Romaric, fondateur d'ArtisanSmart. Il dirige ArtisanSmart, le logiciel de devis et de facturation conçu pour les artisans du bâtiment. 25 ans d'expérience commerciale B2B en dématérialisation documentaire. C'est lui qui a piloté le raccordement à la Plateforme Agréée présenté dans cet article. Une question ? contact@artisansmart.fr

En bref. L'e-reporting est la transmission à la DGFiP des données de vos transactions qui ne passent pas par la facture électronique entre professionnels. Pour un artisan du bâtiment, cela vise d'abord les chantiers réalisés chez des particuliers. L'obligation démarre le 1er septembre 2027 pour les TPE, PME et micro-entreprises. La transmission se fait par une Plateforme Agréée, à un rythme qui dépend de votre régime de TVA. La facture remise au client, elle, ne change pas. Et si votre logiciel est déjà raccordé à une plateforme, l'e-reporting se fera sans vous : c'est le cas dans ArtisanSmart, où le raccordement à la Plateforme Agréée Pennylane est inclus sans surcoût.

E-reporting : c'est quoi, en clair ?

L'e-reporting est l'obligation de transmettre à l'administration fiscale les données de vos ventes qui échappent au circuit de la facture électronique entre entreprises. Il ne s'agit pas d'une facture, mais de données : montant hors taxes, TVA, date, nature de l'opération. Pour les prestations de services s'y ajoutent les informations d'encaissement.

La DGFiP découpe la réforme en trois volets, pas deux. Le premier, la facturation électronique, couvre les achats et ventes entre entreprises établies en France et assujetties à la TVA. Le deuxième, l'e-reporting de transaction, couvre les ventes aux particuliers et les opérations avec l'étranger. Le troisième, l'e-reporting de paiement, couvre les encaissements quand la TVA est exigible au paiement, ce qui est le cas courant des prestations de services.

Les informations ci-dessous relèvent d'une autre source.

-- ==== Sys2Proof/Machine/Fch.lean ====
section
/-! DEFINITION. The controller's side of the flash ports (chapter 09): link-level replay, the bridge's responses, lane
states, port service and lane tests. -/

namespace Sys2Proof.Machine

/-! ### Replay (R257 to R259) -/

/-- SEQ of the first unacknowledged flit. -/
def Port.base (x : Port) : Nat := (x.txNext + 4096 - x.txBuf.length) % 4096

/-- `n` flits leave the replay buffer: progress, when there are any (R258). -/
def Port.acked (x : Port) (n tick : Nat) : Port := if n = 0 then x else { x with txBuf := x.txBuf.drop n, txTick := tick }

/-- ACK of every SEQ up to `seq` (Table LNK-2): waiting flits take the room. -/
def Dev.ackUpTo (d : Dev) (p seq : Nat) : Dev :=
  let x := d.port p
  let n := (seq % 4096 + 4096 - x.base + 1) % 4096
  if n ≤ x.txBuf.length then (d.setPort p (x.acked n d.tick)).pump p else d

/-- Replay from the first unacknowledged flit; the fourth transmission without acknowledgement enters RECOVERY (R258). -/
def Dev.replay (d : Dev) (p : Nat) : Dev :=
  let x := d.port p
  if x.txBuf.isEmpty then d
  else
    let d := (d.capRecFree 0x22 p [3, x.txBuf.length]).inc (Reg.FCH_P_REPLAY p) x.txBuf.length
    let buf := x.txBuf.map (fun fc => (fc.1, fc.2 + 1))
    let d := buf.foldl (fun (d : Dev) fc => d.emit (.flit p fc.1)) (d.setPort p { x with txBuf := buf, txTick := d.tick })
    if buf.any (fun fc => decide (4 ≤ fc.2)) then d.enterRecovery p else d

/-- ACK. -/
def doAck (port seq : Nat) (d : Dev) : Dev := if d.laneUp (port % 512) then d.ackUpTo (port % 512) seq else d
def execAck (port seq : Nat) (s : State) : Host.Outcome State Fault Refusal := act s (doAck port seq)

/-- NAK: what lies before the expected SEQ is acknowledged, the rest is replayed. -/
def doNak (port seq : Nat) (d : Dev) : Dev :=
  let p := port % 512
  if d.laneUp p then
    let x := d.port p
    let n := (seq % 4096 + 4096 - x.base) % 4096
    (((d.capRecFree 0x22 p [2, seq % 4096]).setPort p (if n ≤ x.txBuf.length then x.acked n d.tick else x)).replay p).pump p
  else d
def execNak (port seq : Nat) (s : State) : Host.Outcome State Fault Refusal := act s (doNak port seq)

/-- REPLAY_TIMEOUT (R258): 256 ns without acknowledgement progress. -/
def doReplayTimeout (port : Nat) (d : Dev) : Dev :=
  let p := port % 512
  if d.laneUp p && decide ((d.port p).txTick + 256 ≤ d.tick) then d.replay p else d
def execReplayTimeout (port : Nat) (s : State) : Host.Outcome State Fault Refusal := act s (doReplayTimeout port)

/-- RECOVERY_TIMEOUT (R259): 50 µs in RECOVERY. -/
def doRecoveryTimeout (port : Nat) (d : Dev) : Dev :=
  let p := port % 512
  if d.lstate p = 6 ∧ (d.port p).initTick + 50000 ≤ d.tick then d.reinit p else d
def execRecoveryTimeout (port : Nat) (s : State) : Host.Outcome State Fault Refusal := act s (doRecoveryTimeout port)
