/-! ### Cache pages (R396) -/

/-- Take the twin's used slots as it reports them into USED (R396). -/
def Dev.twinReports (d : Dev) (used : Nat) : Dev :=
  let old := d.twinUsed
  let d := if old ≤ used then d.takeSlots (used - old) else d.freeSlots (old - used)
  { d with twinUsed := used }

/-- The fields of GRANT and HEARTBEAT: pages handed over or the state, and the used slots. -/
def usedFs (x used : Nat) : Fields := [(4, x), (4, used)]

/-- Hand 256 free pages to a twin that holds fewer than 512 free ones while this unit holds more than 1,024. -/
def Dev.grantPages (d : Dev) : Dev :=
  let total := (32 - d.segs) * 4096
  let mine := d.fld Reg.TWN_PAGES 17 0
  let free := mine - ceilDiv d.ownUsed 15
  let twinFree := (total - mine) - ceilDiv d.twinUsed 15
  if d.twin = 3 ∧ twinFree < 512 ∧ 1024 < free then
    (d.setFld Reg.TWN_PAGES 17 0 (mine - 256)).sendGulon 0x15 (usedFs 256 d.ownUsed)
  else d

/-- Pages that the twin hands over, and its used slots. -/
def Dev.grantIn (d : Dev) (pages used : Nat) : Dev :=
  (d.setFld Reg.TWN_PAGES 17 0 (min ((32 - d.segs) * 4096) (d.fld Reg.TWN_PAGES 17 0 + pages))).twinReports used

/-- The twin's state and used slots: bits [3:0] of the state are the sender's pairing state, bit 4 its PTM lock (R228). -/
def Dev.heartbeatIn (d : Dev) (used peerState : Nat) : Dev :=
  ({ d with twinState := peerState % 16, twinPtm := peerState.testBit 4 }.twinReports used).grantPages

/-- GRANT. -/
def doGrant (m : GMsg) (pages used : Nat) (d : Dev) : Dev :=
  d.recv 0x15 m true (usedFs pages used) (fun d =>
    d.grantIn pages used)
def execGrant (m : GMsg) (pages used : Nat) (s : State) : Host.Outcome State Fault Refusal := act s (doGrant m pages used)

/-- HEARTBEAT. -/
def doHeartbeat (m : GMsg) (used peerState : Nat) (d : Dev) : Dev :=
  d.recv 0x40 m true (usedFs peerState used) (fun d => d.heartbeatIn used peerState)
def execHeartbeat (m : GMsg) (used peerState : Nat) (s : State) : Host.Outcome State Fault Refusal :=
  act s (doHeartbeat m used peerState)

/-- HEARTBEAT_SEND: 8 tricks have passed with nothing sent (R398), or a message applied since the last one sent awaits its ACK (R386). -/
def doHeartbeatSend (d : Dev) : Dev :=
  if d.twnStop || !(d.twin == 2 || d.twin == 3) || (decide (d.tick < d.gLastTx + 8 * 2048) && d.gRx == d.gSaid) then d
  else d.sendGulon 0x40 (usedFs (d.twin + 16 * d.ptmLocked.toNat + 32 * d.dumping.toNat) d.ownUsed)
def execHeartbeatSend (s : State) : Host.Outcome State Fault Refusal := act s doHeartbeatSend

/-! ### Remote operations (R394) -/

/-- REMOTE_OP: the operation is queued on a bridge this unit owns, and its outcome is returned. -/
def doRemoteOp (m : GMsg) (port opc die block page slice sgen qgen : Nat) (cls : Cls) (d : Dev) : Dev :=
  let p := port % 512
  d.recv 0x20 m true (remoteOpFs port opc die block page slice sgen qgen (clsNum cls)) (fun d =>
    if d.fld (Reg.FCH_P_STS p) 4 3 = 1 ∧ 1 ≤ opc ∧ opc ≤ 3 then
      d.addOp p { mkOp opc .host (clsNum cls) (slice % 1024) 0 0 0 (die % 64) (block % 4096) (page % 4096) false with forTwin := some m.mnum }
    else d.sendGulon 0x21 (remoteDoneFs m.mnum 1 []))
def execRemoteOp (m : GMsg) (port opc die block page slice sgen qgen : Nat) (cls : Cls) (s : State) : Host.Outcome State Fault Refusal :=
  act s (doRemoteOp m port opc die block page slice sgen qgen cls)

/-- The hard decodes of some codewords that REMOTE_DONE carries: 0 not decoded, else the count of corrected bits plus 1. -/
def remoteGot (cols : List Nat) (status : Nat) (data : List Nat) : List CwGot :=
  cols.map (fun c =>
    let x := if status = 0 then data.getD c 0 else 0
    { cw := c, ok := decide (0 < x), step := 0, e := x - 1, n01 := 0, n10 := 0, hd := decide (0 < x) })

/-- REMOTE_DONE: the operation that this unit sent under `id` has ended.  The ladder of a codeword that failed its hard decode there is not
climbed here: it goes to SHF (DEDUCED, log 227). -/
def doRemoteDone (m : GMsg) (id status : Nat) (data : List Nat) (d : Dev) : Dev :=
  d.recv 0x21 m true (remoteDoneFs id status data) (fun d =>
    match d.ports.findSome? (fun kv => (kv.2.ops.find? (fun o => o.sent == some id)).map (fun o => (kv.1, o))) with
    | none => d
    | some (p, o) =>
      if o.owner.any (fun w => !d.ownerLives w) then d.dropOp p o.tag
      else if o.opc = 0x01 then
        let o := { o with data := true, got := remoteGot o.cols status data }
        let d := (d.setPortOp p o).readTracked p o
        let d := if o.src = .reloc || o.owner.isSome then (o.got.filter (fun c => !c.ok)).foldl
          (fun d c => d.toShf p o.die o.block o.page o.band o.stripe o.pos c.cw) d else d
        d.readEnd p o
      else
        let d := d.dropOp p o.tag
        match o.opc == 0x02, status == 0 with
        | true, true => d.programOk p o
        | true, false => d.programBad o
        | false, true => d.eraseOk p o
        | false, false => d.eraseBad o)
def execRemoteDone (m : GMsg) (id status : Nat) (data : List Nat) (s : State) : Host.Outcome State Fault Refusal :=
  act s (doRemoteDone m id status data)

/-- The part of an erased codeword that this unit's sources contribute (R322, R394): the sum of their terms. -/
def Dev.partialSum (d : Dev) (band stripe col pos : Nat) : Nat :=
  let src := if d.cwErased band stripe pos col then d.survivors band stripe pos col else [pos]
  ((src.zip (solveTerms (src.map (fun j => roleOf j stripe)) (roleOf pos stripe))).filter (fun x =>
    d.fld (Reg.FCH_P_STS (d.setAtPos band x.1).port) 4 3 == 1)).foldl
      (fun a x => a ^^^ cwScale x.2.2 (d.cwHeld band stripe x.1 col)) 0

/-- PARTIAL: a request is answered with one sum for each erased codeword of the column; a reply is an input of the reconstruction that asked
for it. -/
def doPartial (m : GMsg) (request : Bool) (band stripe column : Nat) (sums : List Nat) (d : Dev) : Dev :=
  d.recv 0x22 m true (partialFs request band stripe column sums) (fun d =>
    if request then
      let lost := (List.range 19).filter (fun j => d.cwErased band stripe j column)
      d.sendGulon 0x22 (partialFs false band stripe column (lost.map (d.partialSum band stripe column)))
    else d)
def execPartial (m : GMsg) (request : Bool) (band stripe column : Nat) (sums : List Nat) (s : State) : Host.Outcome State Fault Refusal :=
  act s (doPartial m request band stripe column sums)

/-! ### Time exchanges (R229, R389) -/

/-- TIME_REQ: the leader answers with its arrival and departure stamps, in ps; it departs at the tick of the command (DESIGN CHOICE, log 258). -/
def doTimeReq (m : GMsg) (t1 t2 : Nat) (d : Dev) : Dev :=
  d.recv 0x30 m true [f64 t1] (fun d => if d.flag Reg.DLR_TIME_STS 4 then d.sendGulon 0x31 [f64 t1, f64 t2, f64 (1000 * d.tick)] else d)
def execTimeReq (m : GMsg) (t1 t2 : Nat) (s : State) : Host.Outcome State Fault Refusal := act s (doTimeReq m t1 t2)

/-- A completed exchange: the follower's offset, lock and correction.  The leader's uncertainty, to which the follower's figure
adds 1 (Table DLR-2), is not in the message: it is a free value. -/
def Dev.twinExchange (d : Dev) (t1 t2 t3 t4 : Int) : Dev :=
  if d.flag Reg.DLR_TIME_STS 4 || !d.flag Reg.DLR_TIME_CTL 1 then d
  else
    let d := d.capRec 0x29 1 [f64 t1, f64 t2, f64 t3, f64 t4]
    let ofs := ((t2 - t1) - (t4 - t3)) / 2
    let good := decide (ofs.natAbs ≤ 1000)
    let d : Dev := { d with exGood := if good then d.exGood + 1 else 0, exBad := if good then 0 else d.exBad + 1, exLast := d.tick }
    let d := d.setReg Reg.DLR_TWIN_OFS (wInt ofs)
    let d := d.score 14 ofs.natAbs none none none
    let d := d.correct (ofs.tdiv 1000)
    if 8 ≤ d.exGood then
      let fig := d.freeVal + 1
      let d' := d.drawn
      Dev.timeChange d (({ d' with leadCoarse := d'.freeVal % 2 == 1 }.drawn).timeLock fig)
    else if 3 ≤ d.exBad then d.loseTwinLock
    else d.timeUnc

/-- TIME_RSP (R229). -/
def doTimeRsp (m : GMsg) (t1 t2 t3 t4 : Int) (d : Dev) : Dev := d.recv 0x31 m true [f64 t1, f64 t2, f64 t3] (fun d => d.twinExchange t1 t2 t3 t4)
def execTimeRsp (m : GMsg) (t1 t2 t3 t4 : Int) (s : State) : Host.Outcome State Fault Refusal := act s (doTimeRsp m t1 t2 t3 t4)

Un artisan qui pose une véranda pour un particulier en trois acomptes est donc concerné par les volets deux et trois. Pas du tout par le premier, sur ce chantier-là.

Le but affiché est double. Lutter contre la fraude à la TVA, puis pré-remplir vos déclarations à partir des données reçues. C'est ce qui explique le niveau de détail demandé.

Facture électronique

Entre entreprises françaises assujetties à la TVA

Vous envoyez une vraie facture, dans un format structuré, par une plateforme agréée. Le client la reçoit dans son propre outil.

E-reporting

Particuliers, étranger, encaissements

Vous envoyez des données, pas une facture. Le client ne voit rien changer : seule la DGFiP reçoit quelque chose.

Le partage entre facture électronique et e-reporting, qui regroupe les volets 2 et 3. Un artisan qui travaille chez des particuliers vit surtout à droite.

Artisans BTP : pourquoi ça vous concerne plus que la facture électronique

Ouvrez votre carnet de commandes. Un plombier, un carreleur, un peintre ou un menuisier travaille surtout pour des propriétaires, des locataires, des syndics. Bref, des particuliers. Ces chantiers-là ne relèvent pas de la facture électronique entre professionnels.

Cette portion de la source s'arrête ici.